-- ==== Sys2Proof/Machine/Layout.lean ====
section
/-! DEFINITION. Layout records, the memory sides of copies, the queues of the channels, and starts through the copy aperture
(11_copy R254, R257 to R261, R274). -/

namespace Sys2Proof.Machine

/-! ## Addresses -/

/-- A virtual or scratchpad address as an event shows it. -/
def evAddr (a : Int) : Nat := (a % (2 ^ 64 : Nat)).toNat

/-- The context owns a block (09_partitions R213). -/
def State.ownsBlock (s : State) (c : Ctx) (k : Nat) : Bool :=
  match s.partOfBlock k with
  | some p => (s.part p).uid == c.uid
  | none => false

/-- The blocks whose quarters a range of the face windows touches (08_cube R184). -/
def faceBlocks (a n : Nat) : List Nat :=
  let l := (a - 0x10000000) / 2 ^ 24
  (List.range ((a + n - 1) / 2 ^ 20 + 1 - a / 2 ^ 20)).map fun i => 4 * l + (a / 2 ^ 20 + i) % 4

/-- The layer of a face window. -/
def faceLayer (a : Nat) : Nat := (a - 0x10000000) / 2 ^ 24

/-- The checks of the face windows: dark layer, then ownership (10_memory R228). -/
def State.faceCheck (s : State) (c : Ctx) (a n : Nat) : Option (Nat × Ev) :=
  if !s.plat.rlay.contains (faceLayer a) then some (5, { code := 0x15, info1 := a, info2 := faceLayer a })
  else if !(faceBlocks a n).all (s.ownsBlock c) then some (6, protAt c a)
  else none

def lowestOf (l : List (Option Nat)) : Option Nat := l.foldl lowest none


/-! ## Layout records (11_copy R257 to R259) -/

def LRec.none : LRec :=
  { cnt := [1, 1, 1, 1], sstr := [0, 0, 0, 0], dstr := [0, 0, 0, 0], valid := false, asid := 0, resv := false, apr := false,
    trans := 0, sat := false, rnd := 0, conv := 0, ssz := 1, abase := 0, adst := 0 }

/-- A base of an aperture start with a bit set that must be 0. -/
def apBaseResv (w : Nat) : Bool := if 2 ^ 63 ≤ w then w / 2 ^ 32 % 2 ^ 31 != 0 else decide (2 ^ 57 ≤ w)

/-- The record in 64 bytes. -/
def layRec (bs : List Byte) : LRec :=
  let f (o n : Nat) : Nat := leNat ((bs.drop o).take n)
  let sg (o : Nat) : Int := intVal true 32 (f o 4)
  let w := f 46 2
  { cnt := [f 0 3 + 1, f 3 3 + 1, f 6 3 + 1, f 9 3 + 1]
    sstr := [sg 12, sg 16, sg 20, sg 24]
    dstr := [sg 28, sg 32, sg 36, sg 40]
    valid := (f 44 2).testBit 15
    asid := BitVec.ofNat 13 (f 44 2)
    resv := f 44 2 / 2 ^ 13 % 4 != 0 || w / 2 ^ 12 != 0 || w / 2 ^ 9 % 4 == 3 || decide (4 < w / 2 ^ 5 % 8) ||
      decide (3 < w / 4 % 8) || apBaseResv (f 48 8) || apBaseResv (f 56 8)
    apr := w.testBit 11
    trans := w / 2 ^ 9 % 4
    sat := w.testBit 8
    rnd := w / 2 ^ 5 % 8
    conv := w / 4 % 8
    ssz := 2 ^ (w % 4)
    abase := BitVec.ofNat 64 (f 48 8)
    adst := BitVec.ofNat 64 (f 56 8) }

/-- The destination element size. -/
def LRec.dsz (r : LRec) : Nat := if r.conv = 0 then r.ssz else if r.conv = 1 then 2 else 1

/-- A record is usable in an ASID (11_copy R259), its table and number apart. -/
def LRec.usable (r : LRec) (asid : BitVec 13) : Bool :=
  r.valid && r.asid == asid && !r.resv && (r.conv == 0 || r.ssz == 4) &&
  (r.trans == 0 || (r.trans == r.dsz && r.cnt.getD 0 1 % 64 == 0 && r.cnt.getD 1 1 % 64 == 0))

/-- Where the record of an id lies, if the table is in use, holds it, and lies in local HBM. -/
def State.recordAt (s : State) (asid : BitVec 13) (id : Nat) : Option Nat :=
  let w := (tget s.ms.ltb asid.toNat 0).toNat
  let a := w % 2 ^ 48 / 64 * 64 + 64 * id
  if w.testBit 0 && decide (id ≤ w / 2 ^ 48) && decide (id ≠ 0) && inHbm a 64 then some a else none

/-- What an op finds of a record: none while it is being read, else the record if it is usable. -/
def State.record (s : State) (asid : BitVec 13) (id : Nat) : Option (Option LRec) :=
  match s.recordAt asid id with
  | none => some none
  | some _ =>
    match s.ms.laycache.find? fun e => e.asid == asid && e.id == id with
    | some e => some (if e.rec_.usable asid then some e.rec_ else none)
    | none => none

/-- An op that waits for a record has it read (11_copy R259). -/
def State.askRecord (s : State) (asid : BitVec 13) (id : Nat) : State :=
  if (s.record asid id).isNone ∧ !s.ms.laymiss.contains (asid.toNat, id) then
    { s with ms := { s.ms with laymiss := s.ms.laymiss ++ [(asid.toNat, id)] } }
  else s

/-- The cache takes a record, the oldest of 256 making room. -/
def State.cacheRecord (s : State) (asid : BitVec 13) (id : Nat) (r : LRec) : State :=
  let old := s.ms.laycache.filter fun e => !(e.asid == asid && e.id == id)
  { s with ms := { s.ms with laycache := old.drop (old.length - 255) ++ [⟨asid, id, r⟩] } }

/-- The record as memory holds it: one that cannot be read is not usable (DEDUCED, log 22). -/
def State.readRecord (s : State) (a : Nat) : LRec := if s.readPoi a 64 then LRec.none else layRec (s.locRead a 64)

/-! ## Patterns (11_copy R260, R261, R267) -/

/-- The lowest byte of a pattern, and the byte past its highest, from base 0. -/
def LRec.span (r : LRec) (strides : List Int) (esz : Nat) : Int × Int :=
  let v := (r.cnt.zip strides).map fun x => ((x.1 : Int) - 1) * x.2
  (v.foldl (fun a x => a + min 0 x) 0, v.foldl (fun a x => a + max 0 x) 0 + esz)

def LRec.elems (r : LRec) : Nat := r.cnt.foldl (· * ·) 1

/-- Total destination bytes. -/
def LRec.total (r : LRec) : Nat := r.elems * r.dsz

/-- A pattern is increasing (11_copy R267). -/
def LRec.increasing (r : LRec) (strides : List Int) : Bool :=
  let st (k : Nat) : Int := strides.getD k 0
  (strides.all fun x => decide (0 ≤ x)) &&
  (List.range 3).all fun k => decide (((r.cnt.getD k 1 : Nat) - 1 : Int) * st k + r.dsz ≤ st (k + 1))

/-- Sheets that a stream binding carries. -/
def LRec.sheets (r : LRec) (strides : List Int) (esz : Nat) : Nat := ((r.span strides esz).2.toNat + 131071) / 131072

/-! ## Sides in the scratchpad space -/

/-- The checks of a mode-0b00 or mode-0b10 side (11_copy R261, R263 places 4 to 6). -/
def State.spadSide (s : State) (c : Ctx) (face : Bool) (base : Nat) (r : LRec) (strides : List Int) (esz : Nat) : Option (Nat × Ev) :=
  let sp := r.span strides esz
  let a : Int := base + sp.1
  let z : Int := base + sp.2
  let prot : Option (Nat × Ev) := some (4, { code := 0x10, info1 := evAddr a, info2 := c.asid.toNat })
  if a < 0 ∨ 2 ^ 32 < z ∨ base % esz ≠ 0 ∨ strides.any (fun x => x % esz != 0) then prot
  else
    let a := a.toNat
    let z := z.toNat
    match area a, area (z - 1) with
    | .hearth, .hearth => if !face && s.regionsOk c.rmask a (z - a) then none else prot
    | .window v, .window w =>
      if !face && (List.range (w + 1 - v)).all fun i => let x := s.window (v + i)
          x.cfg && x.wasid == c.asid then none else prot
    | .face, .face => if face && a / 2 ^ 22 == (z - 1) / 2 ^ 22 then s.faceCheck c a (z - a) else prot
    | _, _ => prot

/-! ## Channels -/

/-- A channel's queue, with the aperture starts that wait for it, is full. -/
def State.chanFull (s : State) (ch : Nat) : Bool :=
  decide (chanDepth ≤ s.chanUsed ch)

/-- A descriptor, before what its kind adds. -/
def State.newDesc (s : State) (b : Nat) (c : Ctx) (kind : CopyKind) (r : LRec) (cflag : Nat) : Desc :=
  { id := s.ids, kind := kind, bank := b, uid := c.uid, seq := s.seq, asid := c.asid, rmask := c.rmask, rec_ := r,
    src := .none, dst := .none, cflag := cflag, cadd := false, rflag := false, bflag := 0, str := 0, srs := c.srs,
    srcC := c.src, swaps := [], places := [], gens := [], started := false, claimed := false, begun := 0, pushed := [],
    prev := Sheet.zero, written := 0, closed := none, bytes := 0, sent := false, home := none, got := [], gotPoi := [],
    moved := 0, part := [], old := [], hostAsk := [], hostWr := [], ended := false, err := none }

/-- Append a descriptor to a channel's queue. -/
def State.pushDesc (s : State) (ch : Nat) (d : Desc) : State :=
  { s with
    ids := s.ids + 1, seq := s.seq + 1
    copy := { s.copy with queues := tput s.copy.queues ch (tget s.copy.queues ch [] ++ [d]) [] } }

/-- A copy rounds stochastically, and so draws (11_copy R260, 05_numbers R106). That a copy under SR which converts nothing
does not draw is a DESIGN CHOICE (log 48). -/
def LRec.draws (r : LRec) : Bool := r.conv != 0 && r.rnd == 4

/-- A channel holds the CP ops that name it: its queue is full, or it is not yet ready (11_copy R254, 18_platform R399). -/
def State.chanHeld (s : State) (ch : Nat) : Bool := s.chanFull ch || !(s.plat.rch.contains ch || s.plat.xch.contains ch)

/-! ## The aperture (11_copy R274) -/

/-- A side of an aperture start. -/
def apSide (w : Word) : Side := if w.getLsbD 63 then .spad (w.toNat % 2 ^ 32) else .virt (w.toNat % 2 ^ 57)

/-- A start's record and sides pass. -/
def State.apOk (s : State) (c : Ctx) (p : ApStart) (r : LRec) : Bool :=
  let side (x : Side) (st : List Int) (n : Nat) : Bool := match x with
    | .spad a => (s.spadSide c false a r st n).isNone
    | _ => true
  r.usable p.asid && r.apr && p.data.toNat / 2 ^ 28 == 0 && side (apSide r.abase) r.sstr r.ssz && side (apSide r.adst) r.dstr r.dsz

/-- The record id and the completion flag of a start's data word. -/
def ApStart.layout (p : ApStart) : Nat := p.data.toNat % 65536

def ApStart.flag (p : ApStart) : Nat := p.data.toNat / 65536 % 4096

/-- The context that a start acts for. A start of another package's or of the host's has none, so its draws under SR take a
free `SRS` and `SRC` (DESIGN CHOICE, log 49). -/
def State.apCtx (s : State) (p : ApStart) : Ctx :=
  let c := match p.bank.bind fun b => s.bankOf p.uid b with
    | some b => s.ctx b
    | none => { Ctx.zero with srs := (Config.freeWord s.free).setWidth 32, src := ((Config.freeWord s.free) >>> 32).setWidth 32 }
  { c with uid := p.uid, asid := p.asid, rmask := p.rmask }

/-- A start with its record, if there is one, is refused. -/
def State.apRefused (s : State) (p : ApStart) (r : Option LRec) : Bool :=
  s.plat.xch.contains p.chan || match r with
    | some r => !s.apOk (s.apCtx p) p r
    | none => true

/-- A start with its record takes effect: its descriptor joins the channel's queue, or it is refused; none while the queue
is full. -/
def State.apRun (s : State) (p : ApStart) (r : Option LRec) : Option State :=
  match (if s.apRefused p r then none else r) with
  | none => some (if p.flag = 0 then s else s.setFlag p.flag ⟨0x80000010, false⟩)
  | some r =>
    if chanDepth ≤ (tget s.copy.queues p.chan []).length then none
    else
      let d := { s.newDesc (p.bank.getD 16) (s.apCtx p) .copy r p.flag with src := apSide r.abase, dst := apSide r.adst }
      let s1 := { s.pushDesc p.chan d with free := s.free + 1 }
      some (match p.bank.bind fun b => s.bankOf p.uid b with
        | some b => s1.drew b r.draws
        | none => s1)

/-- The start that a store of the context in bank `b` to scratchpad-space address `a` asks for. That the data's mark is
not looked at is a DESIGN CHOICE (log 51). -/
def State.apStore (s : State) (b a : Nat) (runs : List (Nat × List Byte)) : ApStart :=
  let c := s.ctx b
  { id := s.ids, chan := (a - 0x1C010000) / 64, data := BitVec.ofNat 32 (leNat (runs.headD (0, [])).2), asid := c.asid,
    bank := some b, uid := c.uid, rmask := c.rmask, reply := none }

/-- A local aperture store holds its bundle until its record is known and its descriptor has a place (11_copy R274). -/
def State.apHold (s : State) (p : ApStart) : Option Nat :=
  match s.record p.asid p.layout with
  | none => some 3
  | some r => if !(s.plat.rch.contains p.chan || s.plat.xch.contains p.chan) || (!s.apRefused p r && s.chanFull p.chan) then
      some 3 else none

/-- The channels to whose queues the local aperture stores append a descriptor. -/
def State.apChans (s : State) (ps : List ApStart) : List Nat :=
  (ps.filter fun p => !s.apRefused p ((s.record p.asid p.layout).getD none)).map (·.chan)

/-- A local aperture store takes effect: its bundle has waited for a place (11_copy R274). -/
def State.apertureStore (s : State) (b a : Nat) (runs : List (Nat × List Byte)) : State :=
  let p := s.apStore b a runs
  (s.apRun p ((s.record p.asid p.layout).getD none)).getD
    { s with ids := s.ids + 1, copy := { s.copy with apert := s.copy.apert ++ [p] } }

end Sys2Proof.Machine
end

---

#### [What you should do]
Exactly as they appear above, output the lines of the data from the first through the one that contains "none => false", and only those lines.

#### [Exercise response]
-- ==== Sys2Proof/Machine/Layout.lean ====
section
/-! DEFINITION. Layout records, the memory sides of copies, the queues of the channels, and starts through the copy aperture
(11_copy R254, R257 to R261, R274). -/

namespace Sys2Proof.Machine

/-! ## Addresses -/

/-- A virtual or scratchpad address as an event shows it. -/
def evAddr (a : Int) : Nat := (a % (2 ^ 64 : Nat)).toNat

/-- The context owns a block (09_partitions R213). -/
def State.ownsBlock (s : State) (c : Ctx) (k : Nat) : Bool :=
  match s.partOfBlock k with
  | some p => (s.part p).uid == c.uid
  | none => false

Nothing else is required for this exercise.